* Instructions to follow
Reproduce every line in the material below that holds "raised".
= = = = = = =
-- ==== Sys2Proof/Machine/Flags.lean ====
section
/-! DEFINITION. The fault flags and codes (10_state.md R27, R28; 60_exceptions.md R211) and the
numeric values of MODE, PHASE and one-bit flags (R20). -/

namespace Sys2Proof.Machine

/-- The number of a cause's bit in ERR: its code less one (R27, R211). -/
def Cause.errIndex : Cause → Nat
  | .bitChar  => 0
  | .missing  => 1
  | .noMark   => 2
  | .midWalk  => 3
  | .tree     => 4
  | .seq      => 5
  | .illegal  => 6
  | .overflow => 7

/-- The ERR byte with just this cause's bit set (R27). -/
def Cause.errBit (c : Cause) : BitVec 8 := 1#8 <<< c.errIndex

/-- The code FCAUSE records, 1 to 8 (R211). -/
def Cause.code (c : Cause) : BitVec 4 := BitVec.ofNat 4 (c.errIndex + 1)

/-- Whether the fault stops the session at once: every cause but E_NOMARK (R211, R216). -/
def Cause.stops : Cause → Bool
  | .noMark => false
  | _ => true

/-- The two bits of MODE (R23). -/
def Mode.code : Mode → BitVec 2
  | .idle  => 0#2
  | .pack  => 1#2
  | .dec   => 2#2
  | .fault => 3#2

/-- The bit of PHASE (R24). -/
def Phase.code : Phase → BitVec 1
  | .head => 0#1
  | .body => 1#1

end Sys2Proof.Machine
end

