-- ==== Sys2Proof/Machine/Stream.lean ====
section
/-! DEFINITION. The packed byte stream: bits of a byte, `pack` (42_pack.md R160) and `unpack`
(43_unpack_decode.md R180), as functions on lists. -/

namespace Sys2Proof.Machine

/-- The bits of a byte, most significant first (20_memory.md R63). -/
def bitsOfByte (y : Byte) : Bits :=
  [y.getLsbD 7, y.getLsbD 6, y.getLsbD 5, y.getLsbD 4, y.getLsbD 3, y.getLsbD 2, y.getLsbD 1, y.getLsbD 0]

/-- The byte of eight bits, the first one bit 7 (R63, R160). -/
def byteOfBits (b7 b6 b5 b4 b3 b2 b1 b0 : Bool) : Byte :=
  BitVec.ofBool b7 ++ BitVec.ofBool b6 ++ BitVec.ofBool b5 ++ BitVec.ofBool b4 ++
    BitVec.ofBool b3 ++ BitVec.ofBool b2 ++ BitVec.ofBool b1 ++ BitVec.ofBool b0

/-- `padding = 8 − (len mod 8)`, always 1 to 8 (R160, R161). -/
def padding (len : Nat) : Nat := 8 - len % 8

/-- The padding marker: `padding − 1` zeros and a one (R160). -/
def marker (len : Nat) : Bits := List.replicate (padding len - 1) false ++ [true]

/-- Split into 8-bit groups, each one byte (R160). The padded string's length is a multiple of 8, so
no bits are left over (R67). -/
def groupBytes : Bits → List Byte
  | b7 :: b6 :: b5 :: b4 :: b3 :: b2 :: b1 :: b0 :: rest =>
    byteOfBits b7 b6 b5 b4 b3 b2 b1 b0 :: groupBytes rest
  | _ => []

/-- `pack` (R160). -/
def pack (B : Bits) : List Byte := groupBytes (marker B.length ++ B)

/-- The bits after the first 1; none when there is no 1 (R180, R181). -/
def afterMarker : Bits → Bits
  | [] => []
  | true :: rest => rest
  | false :: rest => afterMarker rest

/-- The payload bits of the first byte of a stream: those below its highest 1 bit, and none for
`0x00` (R181, R182). -/
def headPayload (y : Byte) : Bits := if y = 0#8 then [] else afterMarker (bitsOfByte y)

/-- The bits of a byte sequence (R180). -/
def bitsOfBytes (ys : List Byte) : Bits := ys.flatMap bitsOfByte

/-- `unpack` (R180, R183): the logical bit-string, and whether a marker was found. -/
def unpack (ys : List Byte) : Bits × Bool :=
  let S := bitsOfBytes ys
  if (S.take 8).any id then (S.drop ((S.take 8).findIdx id + 1), true) else (S.drop 8, false)

end Sys2Proof.Machine
end

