-- ==== Sys2Proof/Machine/Decoding.lean ====
section
/-! DEFINITION. The decode session's commands (43_unpack_decode.md R185 to R189). -/

namespace Sys2Proof.Machine

/-- The entry is a valid internal node (R185). -/
def isInternal : Option TrEntry → Bool
  | some (.int _ _) => true
  | _ => false

/-- DK_BEGIN raw (R185): only the root entry is looked at, and only in a symbol session. -/
def execDkBegin (raw : Bool) (s : State) : Result :=
  .next (s.whenAdmitted (.dkBegin raw) fun s =>
    if raw = false ∧ isInternal (s.readTr s.root) = false then s.raise .tree s.root
    else { s with raw := raw, phase := .head, cur := s.root, done := false, mode := .dec })

/-- The walk step for one payload bit (R188): `.ok` goes on, `.error` has raised E_TREE and stops. A
CUR that is no valid internal node, which R30 (f) rules out, is itself the bad entry (log entry 6). -/
def State.walk (s : State) (v : Bool) : Except State State :=
  match s.readTr s.cur with
  | some (.int left right) =>
    let child := if v then right else left
    match s.readTr child with
    | none => .error (s.raise .tree child)
    | some (.leaf sym) => .ok ((s.emitDec (symbolItem sym)).setCur s.root)
    | some (.int _ _) => .ok (s.setCur child)
  | _ => .error (s.raise .tree s.cur)

/-- Put payload bits through the session one by one (R186): emitted in a raw session, walked in a
symbol session; an E_TREE drops the rest. -/
def State.feed (s : State) : Bits → State
  | [] => s
  | v :: vs =>
    if s.raw then (s.emitDec (rawItem v)).feed vs
    else
      match s.walk v with
      | .ok t => t.feed vs
      | .error t => t

/-- DK_BYTE byte (R186): the first byte loses its marker; a first byte `0x00` raises E_NOMARK, gives
no payload and the session goes on (R182). -/
def execDkByte (byte : Byte) (s : State) : Result :=
  .next (s.whenAdmitted (.dkByte byte) fun s =>
    match s.phase with
    | .body => s.feed (bitsOfByte byte)
    | .head =>
      let s := { s with phase := .body }
      if byte = 0#8 then s.raise .noMark 0#8 else s.feed (headPayload byte))

/-- DK_END (R189): the end-of-stream checks. -/
def execDkEnd (s : State) : Result :=
  .next (s.whenAdmitted .dkEnd fun s =>
    let s := if s.phase = .head then s.raise .noMark 0#8 else s
    if s.raw = false ∧ s.cur ≠ s.root then s.raise .midWalk s.cur
    else if s.err ≠ 0#8 then { s with mode := .fault }
    else { s with mode := .idle, done := true })

end Sys2Proof.Machine
end

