/-- The stopping faults a command's own rule lists, each with the state it is raised on (R156, R166,
R168, R185, R186 with R188, R189), and DK_END's end in FAULT with a flag set (R189). -/
def EndsInFault : Instr → State → State → Prop
  | .ctBit _, s, t =>
    (s.readCt s.ctsel = none ∧ t = s.raise .seq 0x80#8) ∨
    (∃ code, s.readCt s.ctsel = some code ∧ code.length = 127 ∧ t = s.raise .overflow (s.ctsel.setWidth 8))
  | .pkSym sym, s, t =>
    (s.readCt sym = none ∧ t = s.raise .missing (sym.setWidth 8)) ∨
    (∃ code, s.readCt sym = some code ∧ s.pbuf.length + code.length > s.pbufBits ∧
      t = s.raise .overflow (sym.setWidth 8))
  | .pkChar ch, s, t =>
    ((ch ≠ 0x30#8 ∧ ch ≠ 0x31#8) ∧ t = s.raise .bitChar ch) ∨
    ((ch = 0x30#8 ∨ ch = 0x31#8) ∧ s.pbuf.length + 1 > s.pbufBits ∧ t = s.raise .overflow ch)
  | .dkBegin raw, s, t => raw = false ∧ ¬ s.internalAt s.root ∧ t = s.raise .tree s.root
  | .dkByte _, s, t =>
    s.raw = false ∧ ∃ out cur bad, ¬ s.internalAt bad ∧
      t = { s with phase := .body, decOut := s.decOut ++ out, cur := cur }.raise .tree bad
  | .dkEnd, s, t =>
    (s.raw = false ∧ s.cur ≠ s.root ∧
      t = (if s.phase = .head then s.raise .noMark 0#8 else s).raise .midWalk s.cur) ∨
    (s.phase = .head ∧ t = { s.raise .noMark 0#8 with mode := .fault }) ∨
    (s.err ≠ 0#8 ∧ t = { s with mode := .fault })
  | _, _, _ => False

/-- The fault record of `t` is that of `u`. -/
def SameRecord (t u : State) : Prop := t.err = u.err ∧ t.fcause = u.fcause ∧ t.finfo = u.finfo

/-- The next input is a reset: RST's word or the hardware reset. -/
def isResetInput : HostInput → Bool
  | .reset => true
  | .word w => w == 0x10000000#32

/-- The host's next input is not a reset. -/
def NoReset (s : State) : Prop := ∀ x rest, s.cmdIn = x :: rest → isResetInput x = false

/-- The next input is a word that decodes to the command. -/
def NextCommand (s : State) (i : Instr) : Prop := ∃ w rest, s.cmdIn = .word w :: rest ∧ decode w = some i

/-- The number a bit-string is, first bit most significant (R162 d). -/
def bitsValue (B : Bits) : Nat := B.foldl (fun n v => 2 * n + v.toNat) 0

/-- The number a byte sequence is, big-endian (R162 d). -/
def bytesValue (ys : List Byte) : Nat := ys.foldl (fun n y => 256 * n + y.toNat) 0

/-- A state of a run from reset: some inputs and some capacity, some number of steps. -/
def Reachable (t : State) : Prop :=
  ∃ (inputs : List HostInput) (capacity k : Nat), 1 ≤ capacity ∧ capacity ≤ Config.pbufBitsMax ∧
    core.run k { State.reset with cmdIn := inputs, pbufBits := capacity } = .next t

end Sys2Proof.Claims

open Sys2Proof Sys2Proof.Machine Sys2Proof.Claims

/-- R50: `State.reset`, the state after RST and the state after a hardware reset have every component
at the reset value. -/
def Obligations.ResetLeavesResetState : Prop :=
  AtReset State.reset ∧
  (∀ s : State, ∃ t, exec .rst s = .next t ∧ AtReset t) ∧
  (∀ (s : State) (rest : List HostInput), s.cmdIn = .reset :: rest → ∃ t, step s = .next t ∧ AtReset t)

/-- R52: a run starts with three empty traces, and a reset in the middle of a run leaves them as they are. -/
def Obligations.ResetKeepsOutputTraces : Prop :=
  State.reset.byteOut = [] ∧ State.reset.decOut = [] ∧ State.reset.rspOut = [] ∧
  (∀ s : State, ∃ t, exec .rst s = .next t ∧
    t.byteOut = s.byteOut ∧ t.decOut = s.decOut ∧ t.rspOut = s.rspOut) ∧
  (∀ (s : State) (rest : List HostInput), s.cmdIn = .reset :: rest → ∃ t, step s = .next t ∧
    t.byteOut = s.byteOut ∧ t.decOut = s.decOut ∧ t.rspOut = s.rspOut)
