-- ==== Sys2Proof/Laws/Decoding.lean ====
section
/-! SUPPORT. All that feeding payload bits can do (43_unpack_decode.md R186, R188; 60_exceptions.md R217). -/

namespace Sys2Proof.Machine

/-- One walk step: a move or an emitted symbol, the walk then standing on an internal node if it did
before and the root is one; or E_TREE with the index of an entry that is no internal node. -/
theorem State.walk_cases (s : State) (v : Bool) :
    (∃ out c, s.walk v = .ok { s with decOut := s.decOut ++ out, cur := c } ∧
      (s.internalAt s.root → s.internalAt c)) ∨
    ∃ bad, ¬ s.internalAt bad ∧ s.walk v = .error (s.raise .tree bad) := by
  unfold State.walk
  split
  · rename_i left right _
    dsimp only
    split
    · rename_i h
      exact .inr ⟨_, by simp [State.internalAt, h, isInternal], rfl⟩
    · exact .inl ⟨_, _, rfl, id⟩
    · rename_i h
      refine .inl ⟨[], if v then right else left, ?_, fun _ => ?_⟩
      · simp [State.setCur]
      · simp [State.internalAt, h, isInternal]
  · rename_i h
    refine .inr ⟨_, ?_, rfl⟩
    unfold State.internalAt isInternal
    split
    · exact absurd ‹_› (h _ _)
    · simp

/-- Feeding bits appends items to DEC_OUT and moves CUR, and then, in a symbol session, may have raised
E_TREE with the index of an entry that is no internal node; nothing else. -/
theorem State.feed_cases (B : Bits) (s : State) : ∃ out c,
    (s.feed B = { s with decOut := s.decOut ++ out, cur := c } ∧
      (s.internalAt s.cur → s.internalAt s.root → s.internalAt c)) ∨
    ∃ bad, s.raw = false ∧ ¬ s.internalAt bad ∧
      s.feed B = { s with decOut := s.decOut ++ out, cur := c }.raise .tree bad := by
  induction B generalizing s with
  | nil => exact ⟨[], s.cur, .inl ⟨by simp [State.feed], fun h _ => h⟩⟩
  | cons v vs ih =>
    rw [State.feed]
    split
    · obtain ⟨out, c, h⟩ := ih (s.emitDec (rawItem v))
      refine ⟨rawItem v :: out, c, h.imp (fun h => ⟨?_, fun hc hr => h.2 hc hr⟩) fun ⟨bad, hr, hb, h⟩ => ⟨bad, hr, hb, ?_⟩⟩
      · rw [h.1]; simp [State.emitDec]
      · rw [h]; simp [State.emitDec]
    · rename_i hraw
      rcases s.walk_cases v with ⟨o, c, hw, hi⟩ | ⟨bad, hb, hw⟩
      · rw [hw]
        obtain ⟨out, d, h⟩ := ih { s with decOut := s.decOut ++ o, cur := c }
        refine ⟨o ++ out, d, h.imp (fun h => ⟨?_, fun _ hr => h.2 (hi hr) hr⟩) fun ⟨bad, hr, hb, h⟩ => ⟨bad, hr, hb, ?_⟩⟩
        · simp only [h.1, List.append_assoc]
        · simp only [h, List.append_assoc]
      · rw [hw]
        exact ⟨[], s.cur, .inr ⟨bad, by simpa using hraw, hb, by simp⟩⟩

end Sys2Proof.Machine
end

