/-- A property is kept by every step when taking an input off the port, a reset, every command and the
fault of an illegal word keep it. -/
theorem step_keeps {P : State → Prop} (input : ∀ s q, P s → P { s with cmdIn := q })
    (reset : ∀ s, P s → P s.resetBlock) (command : ∀ i s, P s → P (after i s))
    (illegal : ∀ w s, P s → s.mode ≠ .fault → P (s.raise .illegal (topByte w))) {s t : State} (hs : P s)
    (h : step s = .next t) : P t := by
  have hq (q) : P { s with cmdIn := q } := input s q hs
  obtain ⟨-, e⟩ | ⟨rest, -, e⟩ | ⟨w, rest, i, -, -, e⟩ | ⟨w, rest, -, -, e⟩ := step_cases s <;>
    rw [e] at h <;> cases h
  · exact hs
  · exact reset _ (hq rest)
  · exact command i _ (hq rest)
  · exact illegalWord_elim (hq rest) (illegal w _ (hq rest))

/-- A run of `k + 1` steps is a step and a run of `k`. -/
theorem run_succ_of_step (M : Host.Core) {s u : M.State} (h : M.step s = .next u) (k : Nat) :
    M.run (k + 1) s = M.run k u := by
  simp only [Host.Core.run, h]

/-- A property that every step keeps is kept by a run of any length. -/
theorem run_keeps {P : State → Prop} (keeps : ∀ s t, P s → step s = .next t → P t) {k : Nat} :
    ∀ {s t : State}, P s → core.run k s = .next t → P t := by
  induction k with
  | zero =>
    intro s t hs h
    cases h
    exact hs
  | succ k ih =>
    intro s t hs h
    obtain ⟨u, hu⟩ : ∃ u, step s = .next u := by
      obtain ⟨-, e⟩ | ⟨_, -, e⟩ | ⟨_, _, _, -, -, e⟩ | ⟨_, _, -, -, e⟩ := step_cases s <;> exact ⟨_, e⟩
    exact ih (keeps s u hs hu) (run_succ_of_step core hu k ▸ h)

/-- A property of the states a run starts in that every step keeps holds of every reachable state. -/
theorem reachable_induction {P : State → Prop}
    (start : ∀ inputs capacity, 1 ≤ capacity → capacity ≤ Config.pbufBitsMax →
      P { State.reset with cmdIn := inputs, pbufBits := capacity })
    (keeps : ∀ s t, P s → step s = .next t → P t) {t : State} (h : Reachable t) : P t := by
  obtain ⟨inputs, capacity, k, hlow, hhigh, hrun⟩ := h
  exact run_keeps keeps (start inputs capacity hlow hhigh) hrun

/-- Appending to PBUF appends, or raises E_OVERFLOW (R166, R168). -/
theorem State.appendBits_elim {P : State → Prop} {s : State} {bits : Bits} {info : Byte}
    (overflow : P (s.raise .overflow info)) (appended : P { s with pbuf := s.pbuf ++ bits }) :
    P (s.appendBits bits info) := by
  unfold State.appendBits
  split
  · exact overflow
  · exact appended

/-! The session invariants (R30), by mode. -/

/-- In FAULT they say that a fault is recorded and DONE is 0. -/
theorem State.sessionInv_of_fault {t : State} (hm : t.mode = .fault) (he : t.err ≠ 0#8)
    (hf : t.fcause ≠ 0#4) (hd : t.done = false) : t.SessionInv where
  quiet := by simp [hm]
  decoding := by simp [hm]
  doneWell := by simp [hd]
  recorded := by simp [hf, he]
  faulted _ := he
  walking := by simp [hm]
  atHead := by simp [hm]

/-- In IDLE and PACK they say that no fault is recorded, and in PACK that DONE is 0. -/
theorem State.sessionInv_of_quiet {t : State} (hm : t.mode = .idle ∨ t.mode = .pack) (he : t.err = 0#8)
    (hf : t.fcause = 0#4) (hd : t.done = true → t.mode = .idle) : t.SessionInv := by
  have hdec : t.mode ≠ .dec := by rcases hm with hm | hm <;> simp [hm]
  have hfault : t.mode ≠ .fault := by rcases hm with hm | hm <;> simp [hm]
  exact {
    quiet := fun _ => he
    decoding := fun h => absurd h hdec
    doneWell := fun h => ⟨hd h, he⟩
    recorded := by simp [he, hf]
    faulted := fun h => absurd h hfault
    walking := fun h => absurd h hdec
    atHead := fun h => absurd h hdec }

/-- In DEC they speak of the record and of the walk, and DONE is 0. -/
theorem State.sessionInv_of_dec {t : State} (hm : t.mode = .dec)
    (he : t.err = 0#8 ∨ t.err = Cause.noMark.errBit) (hf : t.fcause = 0#4 ↔ t.err = 0#8)
    (hd : t.done = false) (hw : t.raw = false → t.internalAt t.cur ∧ t.internalAt t.root)
    (hh : t.phase = .head → t.cur = t.root) : t.SessionInv where
  quiet := by simp [hm]
  decoding _ := he
  doneWell := by simp [hd]
  recorded := hf
  faulted := by simp [hm]
  walking _ := hw
  atHead _ := hh

/-- DONE is 0 in a session and in FAULT. -/
theorem State.SessionInv.done_eq_false {s : State} (h : s.SessionInv) (hm : s.mode ≠ .idle) :
    s.done = false :=
  Bool.eq_false_iff.2 fun hd => hm (h.doneWell hd).1

/-- They do not look at the host's inputs. -/
theorem State.SessionInv.withInput {s : State} (h : s.SessionInv) (q : List HostInput) :
    State.SessionInv { s with cmdIn := q } :=
  ⟨h.quiet, h.decoding, h.doneWell, h.recorded, h.faulted, h.walking, h.atHead⟩

theorem State.sessionInv_resetBlock (s : State) : s.resetBlock.SessionInv :=
  State.sessionInv_of_quiet (.inl rfl) rfl rfl fun _ => rfl

/-- A fault that stops the session leaves a state that meets them, whatever the state before. -/
theorem State.sessionInv_raise (s : State) {c : Cause} (info : Byte) (hc : c.stops = true) :
    (s.raise c info).SessionInv :=
  State.sessionInv_of_fault (s.raise_mode_of_stops info hc) (s.raise_err_ne_zero c info)
    (s.raise_fcause_ne_zero c info) rfl

/-- In IDLE and PACK, what leaves MODE, DONE and the record as they are keeps them. -/
theorem State.SessionInv.of_quiet_frame {s t : State} (h : s.SessionInv)
    (hm : s.mode = .idle ∨ s.mode = .pack) (mode : t.mode = s.mode) (err : t.err = s.err)
    (fcause : t.fcause = s.fcause) (done : t.done = s.done) : t.SessionInv := by
  have he : s.err = 0#8 := h.quiet hm
  refine State.sessionInv_of_quiet (mode ▸ hm) (err.trans he) (fcause.trans (h.recorded.2 he)) ?_
  rw [mode, done]
  exact fun hd => (h.doneWell hd).1

/-! The session invariants under the commands' own rules, each in its mode. -/

theorem State.SessionInv.appendBits {s : State} (h : s.SessionInv) (hm : s.mode = .pack) (bits : Bits)
    (info : Byte) : (s.appendBits bits info).SessionInv :=
  State.appendBits_elim (s.sessionInv_raise info rfl) (h.of_quiet_frame (.inr hm) rfl rfl rfl rfl)

/-- A symbol session starts only at a root that is a valid internal node (R185), so (f) holds of CUR = ROOT. -/
theorem State.SessionInv.dkBegin {s : State} (h : s.SessionInv) (hm : s.mode = .idle) (raw : Bool)
    (hroot : ¬ (raw = false ∧ isInternal (s.readTr s.root) = false)) :
    State.SessionInv { s with raw := raw, phase := .head, cur := s.root, done := false, mode := .dec } := by
  have hinternal (hr : raw = false) : s.internalAt s.root := by simpa [hr] using hroot
  exact State.sessionInv_of_dec rfl (.inl (h.quiet (.inl hm))) h.recorded rfl
    (fun hr => ⟨hinternal hr, hinternal hr⟩) fun _ => rfl

/-- Taking the first byte ends the head of the stream, and (g) with it. -/
theorem State.SessionInv.enterBody {s : State} (h : s.SessionInv) (hm : s.mode = .dec) :
    State.SessionInv { s with phase := .body } :=
  State.sessionInv_of_dec hm (h.decoding hm) h.recorded (h.done_eq_false (by simp [hm])) (h.walking hm)
    fun hp => nomatch hp

/-- E_NOMARK alone goes on with the session; its flag is then the only one set (R219). -/
theorem State.SessionInv.raise_noMark {s : State} (h : s.SessionInv) (hm : s.mode = .dec) :
    (s.raise .noMark 0#8).SessionInv := by
  have he : s.err ||| Cause.noMark.errBit = Cause.noMark.errBit := by
    rcases h.decoding hm with he | he <;> rw [he] <;> decide
  exact State.sessionInv_of_dec hm (.inr he)
    (iff_of_false (s.raise_fcause_ne_zero _ _) (s.raise_err_ne_zero _ _)) rfl (h.walking hm) (h.atHead hm)

/-- Payload bits after the head of the stream move CUR between internal nodes, or raise E_TREE. -/
theorem State.SessionInv.feed {s : State} (h : s.SessionInv) (hm : s.mode = .dec) (hp : s.phase = .body)
    (B : Bits) : (s.feed B).SessionInv := by
  obtain ⟨out, c, ⟨e, hc⟩ | ⟨bad, -, -, e⟩⟩ := s.feed_cases B <;> rw [e]
  · have hw (hr : s.raw = false) : s.internalAt c ∧ s.internalAt s.root :=
      have ⟨hcur, hroot⟩ := h.walking hm hr
      ⟨hc hcur hroot, hroot⟩
    exact State.sessionInv_of_dec hm (h.decoding hm) h.recorded (h.done_eq_false (by simp [hm])) hw
      fun hh => nomatch hp.symm.trans hh
  · exact State.sessionInv_raise _ bad rfl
= = = = = = =
* The completed task
/-- The walk step for one payload bit (R188): `.ok` goes on, `.error` has raised E_TREE and stops. A
/-- The stopping faults a command's own rule lists, each with the state it is raised on (R156, R166,
/-- Feeding bits appends items to DEC_OUT and moves CUR, and then, in a symbol session, may have raised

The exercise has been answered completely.